• [Instructions for the task]
Once the line containing "R.lifeDebugPwFails + 1))" is found, copy that line and all remaining lines of the records exactly, including the last one, and add nothing.

Collected data:
-- ==== Sys2Proof/Machine/Life.lean ====
section
/-! DEFINITION. Life cycle, debug levels, limited-change settings, firmware banks, the configuration block and the service of
clusters, lanes, pairs, ports and sensors (chapter 15). Boot is in Boot. -/

namespace Sys2Proof.Machine

/-! ### OTP rows (R399, R400) -/

/-- How the keeper classes a state row or a completion row. -/
inductive RowClass where
  | blank | torn | burned
  deriving DecidableEq, Repr

/-- The class of a 32-bit row (R400). -/
def rowClass (w : Nat) : RowClass :=
  if popcount 32 w ≥ 24 then .burned else if popcount 32 w ≤ 4 then .blank else .torn

/-- Every bit of a row programmed. -/
def burnedRow : Nat := 0xFFFFFFFF

/-- An intent row: the from-state and the target, each followed by its complement; a byte each (log entry 33). -/
def intentRow (from_ to_ : Nat) : Nat := from_ + 2 ^ 8 * (255 - from_) + 2 ^ 16 * to_ + 2 ^ 24 * (255 - to_)

/-- The transition that an intent row names; `none` where it is TORN. -/
def intentOf (w : Nat) : Option (Nat × Nat) :=
  if field w 0 8 + field w 8 8 = 255 ∧ field w 16 8 + field w 24 8 = 255 then some (field w 0 8, field w 16 8) else none

/-- Rows from state `a` + 1 to state `b` burned (row k stands at position k − 1). -/
def burnRows (rows : List Nat) (a b : Nat) : List Nat := rows.mapIdx (fun i w => if a ≤ i ∧ i < b then burnedRow else w)

/-- Intent rows used. -/
def State.intentsUsed (s : State) : Nat := s.life.intents.countP (fun w => rowClass w != .blank)

/-- LIFE_STATE and DEV_STATUS.LIFE show what the rows say. -/
def State.showLife (s : State) (state : Nat) (torn : Bool) : State :=
  let rows := (s.life.stateRows.mapIdx (fun i w => if rowClass w = .burned then 2 ^ i else 0)).foldl (· + ·) 0
  ((((s.put R.lifeStateState state).putB R.lifeStateTorn torn).put R.lifeStateRows rows).put R.lifeStateIntents s.intentsUsed).setDev
    R.devStatusLife state

/-- The keeper settles the state at a start (R400). TORN stays shown once it was found. -/
def State.settleLife (s : State) : State :=
  let cls := s.life.stateRows.map rowClass
  let count := cls.countP (· == .burned)
  let torn := cls.any (· == .torn) || (cls.take count).any (· != .burned)
  let n := if torn then 4 else count
  let done := match s.life.intents.reverse.find? (fun w => rowClass w != .blank) with
    | some w => match intentOf w with
      | some (a, b) =>
        if b = n ∧ 0 < n ∧ rowClass (s.life.doneRows.getD (n - 1) 0) = .blank then
          s.life.doneRows.mapIdx (fun i x => if a ≤ i ∧ i < n ∧ rowClass x = .blank then burnedRow else x)
        else s.life.doneRows
      | none => s.life.doneRows
    | none => s.life.doneRows
  let rows := if torn then burnRows s.life.stateRows 0 4 else s.life.stateRows
  { s with life.stateRows := rows, life.doneRows := done }.showLife n (torn || s.is R.lifeStateTorn)

/-- The keeper's sample of HOLDUP_SENSE (R402). -/
def State.holdup (s : State) : Bool := s.is R.sysPinsHoldup

/-- The refusal where the sample is low (R402, R407). -/
def holdupLow : Resp := Resp.why St.lifecycleForbidden 3

/-! ### Wrong tokens and credentials (R398) -/

/-- The REASON with which a command is refused unchecked, with `f` failures counted and the last at tick `at_`. -/
def State.backoff (s : State) (f at_ : Nat) : Option Nat :=
  if f ≥ 16 then some 0x23
  else if f ≠ 0 ∧ s.tick < at_ + 10 * cyclesPerMs * 2 ^ f then some 0x22
  else none

/-- A wrong token, and a wrong debug credential, is counted. -/
def State.tokenFailed (s : State) : State :=
  { s with life.tokenFailAt := s.tick }.put R.lifeDebugTokenFails (saturate 16 (s.get R.lifeDebugTokenFails + 1))
def State.credentialFailed (s : State) : State :=
  { s with life.pwFailAt := s.tick }.put R.lifeDebugPwFails (saturate 16 (s.get R.lifeDebugPwFails + 1))

/-! ### LIFECYCLE_TRANSITION (R396 to R403) -/

/-- Table LC.2. -/
def transitionOk (a b : Nat) : Bool :=
  (a == 0 && b == 1) || (a == 1 && b == 2) || ((a == 1 || a == 2) && b == 3) || (decide (a ≤ 3) && b == 4)

/-- Whether the token alone approves (Table LC.2, R363). -/
def State.tokenAlone (s : State) (b : Nat) : Bool :=
  let a := s.get R.devStatusLife
  a == 0 || a == 3 || (a == 2 && s.is R.keeperTamperStateShredded && (b == 3 || b == 4))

• [Your response]
  { s with life.pwFailAt := s.tick }.put R.lifeDebugPwFails (saturate 16 (s.get R.lifeDebugPwFails + 1))

/-! ### LIFECYCLE_TRANSITION (R396 to R403) -/

/-- Table LC.2. -/
def transitionOk (a b : Nat) : Bool :=
  (a == 0 && b == 1) || (a == 1 && b == 2) || ((a == 1 || a == 2) && b == 3) || (decide (a ≤ 3) && b == 4)

/-- Whether the token alone approves (Table LC.2, R363). -/
def State.tokenAlone (s : State) (b : Nat) : Bool :=
  let a := s.get R.devStatusLife
  a == 0 || a == 3 || (a == 2 && s.is R.keeperTamperStateShredded && (b == 3 || b == 4))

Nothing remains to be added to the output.